# Another horse Death



## Rollin (24 November 2016)

The rider was wearing Hi-Viz, hit from behind.  Her horse dead and her companion's horse injured.


WHEN will British Government and Police take the safety or riders most of whom are women and children as seriously as the safety of cyclists (mostly male??).

It is a disgrace that so many people have to be injured and mentally traumatised before courts will throw the book at the irresponsible drivers.


----------



## rascal (24 November 2016)

Disgusting, you do your best to make sure people DO see you, and they still fail.


----------



## madlady (24 November 2016)

I agree - accidents involving horses should be treated just as seriously as accidents involving cyclists and pedestrians.

For me any driver who kills another road user through driving dangerously should face a manslaughter charge and should see the inside of a prison.  It's only by having harsher penalties that people will start to think.


----------



## popsdosh (24 November 2016)

Rollin said:



			The rider was wearing Hi-Viz, hit from behind.  Her horse dead and her companion's horse injured.
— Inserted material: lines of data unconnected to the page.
/-- An aligned read within a slot (R247). -/
theorem poolRead_slot (s : State) (k : Fin poolSlots) {n o : Nat} (ho : o < 0x800) (hn : (slotBase k + o) % n = 0) :
    poolRead n (BitVec.ofNat 13 (slotBase k + o)) s =
      .next { s with consumerResp := some ⟨.ok, s.pool.readLE (slotBase k + o) n⟩ } := by
  rw [poolRead_eq, toNat_ofNat_slotBase_add k ho, if_pos hn]

theorem readLE_validAddr (s : State) (k : Fin poolSlots) :
    s.pool.readLE (validAddr k) 4 = s.slotParam k ++ s.slotOpcode k ++ s.slotValid k := by
  rw [Memory.readLE_eq_append]
  simp only [validAddr, Nat.add_assoc, Memory.poolByte_slot _ k, Nat.reduceAdd, Nat.reduceLT, if_true]
  rfl

theorem readLE_rxTimeAddr (s : State) (k : Fin poolSlots) : s.pool.readLE (rxTimeAddr k) 4 = s.slotRxTime k := by
  rw [Memory.readLE_eq_append]
  simp only [rxTimeAddr, Nat.add_assoc, Memory.poolByte_slot _ k, Nat.reduceAdd, Nat.reduceLT, if_true]
  rfl

/-- Two bytes zero-extended. -/
theorem zero_append_bytes (b0 b1 : Byte) : 0#8 ++ 0#8 ++ b1 ++ b0 = 0#16 ++ (b1 ++ b0) := by
  apply BitVec.eq_of_getLsbD_eq
  intro i hi
  simp only [BitVec.getLsbD_append, BitVec.getLsbD_zero]
  split_ifs <;> first | rfl | omega

theorem readLE_paramAddr (s : State) (k : Fin poolSlots) :
    s.pool.readLE (paramAddr k) 2 = 0#16 ++ s.slotParam k := by
  rw [Memory.readLE_eq_append]
  simp only [paramAddr, Nat.add_assoc, Memory.poolByte_slot _ k, Nat.reduceAdd, Nat.reduceLT, if_true, if_false]
  exact zero_append_bytes _ _

theorem readLE_dataAddr (s : State) (k : Fin poolSlots) (j : Fin bufBytes) :
    s.pool.readLE (dataAddr k j) 1 = 0#24 ++ s.slotData k j := by
  have hj : j.val < 1024 := j.isLt
  rw [Memory.readLE_eq_append]
  simp only [dataAddr, Memory.poolByte_slot _ k (o := j.val) (by omega), Nat.reduceLT, if_true, if_false]
  rfl

/-- POOL_READ32 of a slot's `rxTime`. -/
theorem exec_poolRead32_rxTimeAddr (s : State) (k : Fin poolSlots) :
    exec (.poolRead32 (BitVec.ofNat 13 (rxTimeAddr k))) s =
      .next { s with consumerResp := some ⟨.ok, s.slotRxTime k⟩ } := by
  rw [← readLE_rxTimeAddr]
  exact poolRead_slot s k (n := 4) (o := 0x404) (by decide) (by rw [slotBase]; omega)

end Sys2Proof.Machine

open Sys2Proof Sys2Proof.Machine

/-- Settles O30: each size is a read of its number of bytes, of which each is seen through `poolByte`. -/
theorem poolReadAnswersItsBytes : Obligations.PoolReadAnswersItsBytes := by
  intro s addr n i hi haligned
  have hexec : exec i s = poolRead n addr s := by
    rcases hi with ⟨rfl, rfl⟩ | ⟨rfl, rfl⟩ | ⟨rfl, rfl⟩ <;> rfl
  refine ⟨s.pool.readLE addr.toNat n, ?_, fun k hk => ?_⟩
  · rw [hexec, poolRead_eq, if_pos haligned]
  · rw [Memory.readLE_byte n _ _ k hk, Memory.poolByte_eq, ← ite_and]

/-- Settles O31: the reads are aligned, and their bytes are the bytes of the fields. -/
theorem poolReadSeesTheSlotFields : Obligations.PoolReadSeesTheSlotFields := by
  refine fun s k => ⟨?valid, exec_poolRead32_rxTimeAddr s k, ?param, fun j => ?data⟩
  case valid =>
    rw [← readLE_validAddr]
    exact poolRead_slot s k (n := 4) (o := 0x400) (by decide) (by rw [slotBase]; omega)
  case param =>
    rw [← readLE_paramAddr]
    exact poolRead_slot s k (n := 2) (o := 0x402) (by decide) (by rw [slotBase]; omega)
  case data =>
    rw [← readLE_dataAddr]
    exact poolRead_slot s k (by have := j.isLt; unfold bufBytes at this; omega) (Nat.mod_one _)

/-- Settles O32: the misaligned case of a read, and the two transactions that are always an error. -/
theorem poolAlignErrorsChangeNothing : Obligations.PoolAlignErrorsChangeNothing := by
  refine ⟨rfl, fun s addr sz v => ⟨fun h => ?_, fun h => ?_, rfl, fun _ => rfl⟩⟩
  · exact (poolRead_eq 2 addr s).trans (by rw [if_neg h])
  · exact (poolRead_eq 4 addr s).trans (by rw [if_neg h])

/-- Settles O34, by the form of the transaction: a read answers POOL's bytes, a write answers (0, 0) and clears a byte or none,
the rest is an error. -/
theorem consumerSeesOnlyThePool : Obligations.ConsumerSeesOnlyThePool := by
  intro s u i hi hpool
  have hread (n : Nat) (a : BitVec 13) : ∃ r, poolRead n a s = .next { s with pool := s.pool, consumerResp := some r } ∧
      poolRead n a u = .next { u with pool := u.pool, consumerResp := some r } := by
    refine ⟨_, poolRead_eq n a s, ?_⟩
    rw [poolRead_eq, Memory.readLE_congr hpool]
  rcases Instr.consumer_cases i hi with ⟨a, rfl⟩ | ⟨a, rfl⟩ | ⟨a, rfl⟩ | ⟨a, rfl⟩ | ⟨a, v, rfl⟩ | ⟨sz, a, v, rfl⟩
  · obtain ⟨r, hs, hu⟩ := hread 1 a
    exact ⟨s.pool, u.pool, r, hs, hu, hpool⟩
  · obtain ⟨r, hs, hu⟩ := hread 2 a
    exact ⟨s.pool, u.pool, r, hs, hu, hpool⟩
  · obtain ⟨r, hs, hu⟩ := hread 4 a
    exact ⟨s.pool, u.pool, r, hs, hu, hpool⟩
  · exact ⟨s.pool, u.pool, _, rfl, rfl, hpool⟩
  · refine ⟨_, _, _, execPoolWrite8_eq a v s, execPoolWrite8_eq a v u, fun x => ?_⟩
    split
    · rw [Memory.readByte_writeByte, Memory.readByte_writeByte, hpool]
    · exact hpool x
  · exact ⟨s.pool, u.pool, _, rfl, rfl, hpool⟩
end

section
/-! SUPPORT. Proofs about the publish (42_buffer_pool.md R240 to R246): its events one by one, the whole of it, what it writes of a
slot and that nothing else does, and the torn read (20_memory.md R110). -/

namespace Sys2Proof.Machine

/-! ### Which field write stores a byte (R93, R242) -/

/-- The field write whose bytes lie at an offset of a slot. -/
def FieldWrite.atOffset (o : Nat) : FieldWrite :=
  if h : o < bufBytes then .data ⟨o, h⟩ else if o = 0x401 then .opcode else if o < 0x404 then .param else .rxTime
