-- ==== Sys2Proof/WellFormed.lean ====
section
/-! DEFINITION. Which instructions have an encoding: both declared sizes fit their LEN_WIDTH-bit fields
(spec/30_encoding.md R90). Every pair of sizes that fits is legal (R90, R100); a short one is a request that the size
gate turns away, not an ill-formed one. -/

namespace Sys2Proof

/-- A declared size fits its field (R90: 0 to 2^32 - 1). -/
def sizeFits (n : Nat) : Bool := Nat.blt n (2 ^ Config.lenWidth)

/-- An instruction with an encoding. -/
def Instr.wf (i : Instr) : Bool := sizeFits i.inLen && sizeFits i.outCap

end Sys2Proof
end

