/-- R95 with R190: READ_MSR writes its result a byte a step, byte `n` of the MSR value at `out[n]`; every other byte of the
caller's memory reads as before, and nothing else changes. Where the host does not provide that byte the step is refused,
the model's choice (log 4); so is the order of the bytes (log 18). -/
def Obligations.ReadMsrWritesItsResult : Prop :=
  ∀ (s : State) (inLen outCap n base : Nat) (lo hi : U32), s.inst.phase = .executed n → n < 8 →
    s.inst.outBuf = some base → s.inst.resLo = some lo → s.inst.resHi = some hi →
    ((s.callerMem.read (base + n)).isSome = true →
      ∃ t, exec (.readMsr inLen outCap) s = .next t ∧
        (∀ a, t.callerMem.read a =
          if a = base + n then some ((hi ++ lo : BitVec (32 + 32)).extractLsb' (8 * n) 8) else s.callerMem.read a) ∧
        t = { s with callerMem := t.callerMem, inst := { s.inst with phase := .executed (n + 1) } }) ∧
    (s.callerMem.read (base + n) = none → exec (.readMsr inLen outCap) s = .refused (.bufferNotProvided (base + n)))

/-- R121 as WRITE_MSR runs it, where the processor drawn accepts the address and the value: that processor's MSR holds
`high : low`; every other MSR, of every processor, every segment register, GDTR and memory byte is as before, and no result
latch is written. -/
def Obligations.WriteMsrExecutes : Prop :=
  ∀ (s : State) (inLen outCap : Nat) (a lo hi : U32), s.inst.phase = .validated .start →
    s.inst.opMsrAddr = some a → s.inst.opLo = some lo → s.inst.opHi = some hi →
    (s.env.lp s.nextLp).msrValid a = true → (a, (hi ++ lo : BitVec (32 + 32))) ∉ (s.env.lp s.nextLp).rejects →
    ∃ t, exec (.writeMsr inLen outCap) s = .next t ∧
      t = { s with
        env := t.env
        draws := s.draws.tail
        drawCount := s.drawCount + 1
        inst := { s.inst with phase := .executed 0 } } ∧
      t.env.numLp = s.env.numLp ∧
      ∀ p, p < s.env.numLp →
        (∀ b, (t.env.lp p).msr b =
          if p = s.nextLp ∧ b = a then some (hi ++ lo : BitVec (32 + 32)) else (s.env.lp p).msr b) ∧
        (∀ r, (t.env.lp p).seg r = (s.env.lp p).seg r) ∧
        (t.env.lp p).gdtr = (s.env.lp p).gdtr ∧ (t.env.lp p).rejects = (s.env.lp p).rejects ∧
        (t.env.lp p).mem = (s.env.lp p).mem

/-- R121: where the processor drawn rejects the address or the value, the request is FAULTED with the record
(WRMSR, a, p), and the environment, its MSRs among it, is unchanged. -/
def Obligations.WriteMsrRejectedFaults : Prop :=
  ∀ (s : State) (inLen outCap : Nat) (a lo hi : U32), s.inst.phase = .validated .start →
    s.inst.opMsrAddr = some a → s.inst.opLo = some lo → s.inst.opHi = some hi →
    ((s.env.lp s.nextLp).msrValid a = false ∨ (a, (hi ++ lo : BitVec (32 + 32))) ∈ (s.env.lp s.nextLp).rejects) →
    exec (.writeMsr inLen outCap) s = .next { s with
      draws := s.draws.tail
      drawCount := s.drawCount + 1
      inst := { s.inst with phase := .faulted (.wrmsr a s.nextLp) } }

/-- R70, R214 at the port: writing back the value just read, on the same processor, leaves every MSR of every processor
reading as it did, so a second read answers the same. -/
def Obligations.WriteBackIsIdempotent : Prop :=
  ∀ (s : State) (a lo hi : U32) (e : Env), primRdmsr a s = .ok (lo, hi) → primWrmsr a lo hi s = .ok e →
    primRdmsr a { s with env := e } = .ok (lo, hi) ∧
    ∀ p, p < s.env.numLp → ∀ b, (e.lp p).msr b = (s.env.lp p).msr b

/-! ### QUERY_SEGMENT -/

/-- R231, R187, R188: an index of 6 to 65535 fails with INVALID_OPERAND before any primitive runs, with nothing else changed;
an index of 0 to 5 passes, and no response is written. That the first primitive runs in the step of the check is the
model's reading (DEDUCED, log 8). -/
def Obligations.SegmentIndexChecked : Prop :=
  ∀ (s : State) (inLen outCap : Nat) (v : U16), s.inst.phase = .validated .start → s.inst.opSegIdx = some v →
    (6 ≤ v.toNat → exec (.querySegment inLen outCap) s = .next { s with inst := { s.inst with
      status := some .invalidOperand, bytesWritten := some 0#32, phase := .completed } }) ∧
    (v.toNat ≤ 5 → ∃ t, exec (.querySegment inLen outCap) s = .next t ∧ t.inst.status = s.inst.status ∧
      t.inst.bytesWritten = s.inst.bytesWritten ∧ t.inst.phase ≠ .completed ∧ t.drawCount = s.drawCount + 1)
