-- ==== Sys2Proof/Laws/Instances.lean ====
section
/-! SUPPORT. The instances of the threads: what bringing one into focus, a step of the host and the reset do to each of
them. -/

namespace Sys2Proof.Machine

/-- The instance found for a thread is that thread's. -/
@[simp] theorem instOf_thread (t : Nat) (ms : List Inst) : (instOf t ms).thread = t := by
  induction ms with
  | nil => rfl
  | cons m ms ih => unfold instOf; split <;> simp_all

theorem instOf_cons (t : Nat) (m : Inst) (ms : List Inst) :
    instOf t (m :: ms) = if m.thread = t then m else instOf t ms := rfl

/-- The instance found for a thread is in the list, or an idle one. -/
theorem instOf_mem (t : Nat) (ms : List Inst) : instOf t ms ∈ ms ∨ instOf t ms = Inst.idle t := by
  induction ms with
  | nil => exact .inr rfl
  | cons m ms ih =>
    rw [instOf_cons]
    split
    · exact .inl (by simp)
    · exact ih.imp_left (List.mem_cons_of_mem m)

/-- Taking a thread's instance out leaves every other thread's. -/
theorem instOf_instsBut (t th : Nat) (ms : List Inst) (h : th ≠ t) : instOf th (instsBut t ms) = instOf th ms := by
  induction ms with
  | nil => rfl
  | cons m ms ih =>
    unfold instsBut at *
    by_cases hm : m.thread = t
    · simp [hm, instOf_cons, ih, h.symm]
    · simp [hm, instOf_cons, ih]

@[simp] theorem State.focus_params (s : State) (t : Nat) : (s.focus t).params = s.params := by
  unfold State.focus; split <;> rfl
@[simp] theorem State.focus_env (s : State) (t : Nat) : (s.focus t).env = s.env := by
  unfold State.focus; split <;> rfl
@[simp] theorem State.focus_callerMem (s : State) (t : Nat) : (s.focus t).callerMem = s.callerMem := by
  unfold State.focus; split <;> rfl
@[simp] theorem State.focus_agenda (s : State) (t : Nat) : (s.focus t).agenda = s.agenda := by
  unfold State.focus; split <;> rfl
@[simp] theorem State.focus_draws (s : State) (t : Nat) : (s.focus t).draws = s.draws := by
  unfold State.focus; split <;> rfl
@[simp] theorem State.focus_drawCount (s : State) (t : Nat) : (s.focus t).drawCount = s.drawCount := by
  unfold State.focus; split <;> rfl

/-- The instance in focus is the thread's. -/
theorem State.focus_inst (s : State) (t : Nat) : (s.focus t).inst = s.instAt t := by
  unfold State.focus State.instAt
  split <;> simp_all

@[simp] theorem State.focus_thread (s : State) (t : Nat) : (s.focus t).inst.thread = t := by
  rw [State.focus_inst]
  unfold State.instAt
  split
  · assumption
  · exact instOf_thread t s.others

/-- Moving the focus changes the instance of no thread. -/
@[simp] theorem State.focus_instAt (s : State) (t th : Nat) : (s.focus t).instAt th = s.instAt th := by
  by_cases h : th = t
  · subst h
    rw [← State.focus_inst s]
    unfold State.instAt
    rw [if_pos (State.focus_thread s th)]
  · unfold State.focus
    split
    · rfl
    · unfold State.instAt
      simp only [instOf_thread]
      rw [if_neg (Ne.symm h), instOf_cons, instOf_instsBut t th s.others h]

/-- The thread in focus keeps the instance in focus. -/
theorem State.instAt_self (s : State) : s.instAt s.inst.thread = s.inst := if_pos rfl

/-- A state that differs in the instance in focus alone has the same instances for every other thread. -/
theorem State.instAt_of_others (s u : State) (th : Nat) (ht : u.inst.thread = s.inst.thread) (ho : u.others = s.others)
    (h : th ≠ s.inst.thread) : u.instAt th = s.instAt th := by
  unfold State.instAt
  rw [ht, ho, if_neg h.symm, if_neg h.symm]

/-- A request presented to an idle instance is received (R183). -/
theorem State.present_of_idle (s : State) (r : Request) (h : s.inst.phase = .idle) :
    s.present r = { s with inst := Inst.receive s.inst.thread r } := by
  unfold State.present
  rw [h]

/-- A request presented to any other instance is not accepted (R21). -/
theorem State.present_of_not_idle (s : State) (r : Request) (h : s.inst.phase ≠ .idle) : s.present r = s := by
  unfold State.present
  split <;> first | rfl | exact absurd ‹_› h

/-- The response of a completed instance is taken (R191). -/
theorem State.ack_of_completed (s : State) (h : s.inst.phase = .completed) :
    s.ack = { s with inst := Inst.idle s.inst.thread } := by
  unfold State.ack
  rw [h]

/-- Any other instance has no response to take. -/
theorem State.ack_of_not_completed (s : State) (h : s.inst.phase ≠ .completed) : s.ack = s := by
  unfold State.ack
  split <;> first | rfl | exact absurd ‹_› h

/-- After a reset every thread's instance is idle (R290). -/
theorem State.blockReset_instAt (s : State) (t : Nat) : s.blockReset.instAt t = Inst.idle t := by
  have key : ∀ ms : List Inst, instOf t (ms.map fun m => Inst.idle m.thread) = Inst.idle t := by
    intro ms
    induction ms with
    | nil => rfl
    | cons m ms ih =>
      rw [List.map_cons, instOf_cons]
      split
      · rename_i h
        exact congrArg Inst.idle h
      · exact ih
  unfold State.instAt State.blockReset
  dsimp only
  split
  · rename_i h
    exact congrArg Inst.idle h
  · exact key s.others

end Sys2Proof.Machine
end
WHEN will British Government and Police take the safety or riders most of whom are women and children as seriously as the safety of cyclists (mostly male??).

It is a disgrace that so many people have to be injured and mentally traumatised before courts will throw the book at the irresponsible drivers.
		
Click to expand...

Till we know the facts we wont know what the circumstances were !You would already have hung the driver when it may not be their fault, I only say that because this time of year is notorious for this type of accident usually due to a very low sun blinding drivers until its to late .I have two friends in wheel chairs that were involved in these type of collisions both this time of year. Im afraid a lot wont like it but its this scenario where yellow Hi ViZ actually makes matters worse as it adds to the issue. Thats why orange hi viz has become mandatory in high risk industries outside ie Railways etc.


----------



## Rollin (24 November 2016)

popdosh, I used to drive to work on the M25 every morning from Reading to Edmonton NE London.  In the winter as the sun rose in the sky, it was always dazzling.  I slowed down.  I drove 1,000 miles a week for over 20 years accident free. If you cannot see the road ahead you SLOW down.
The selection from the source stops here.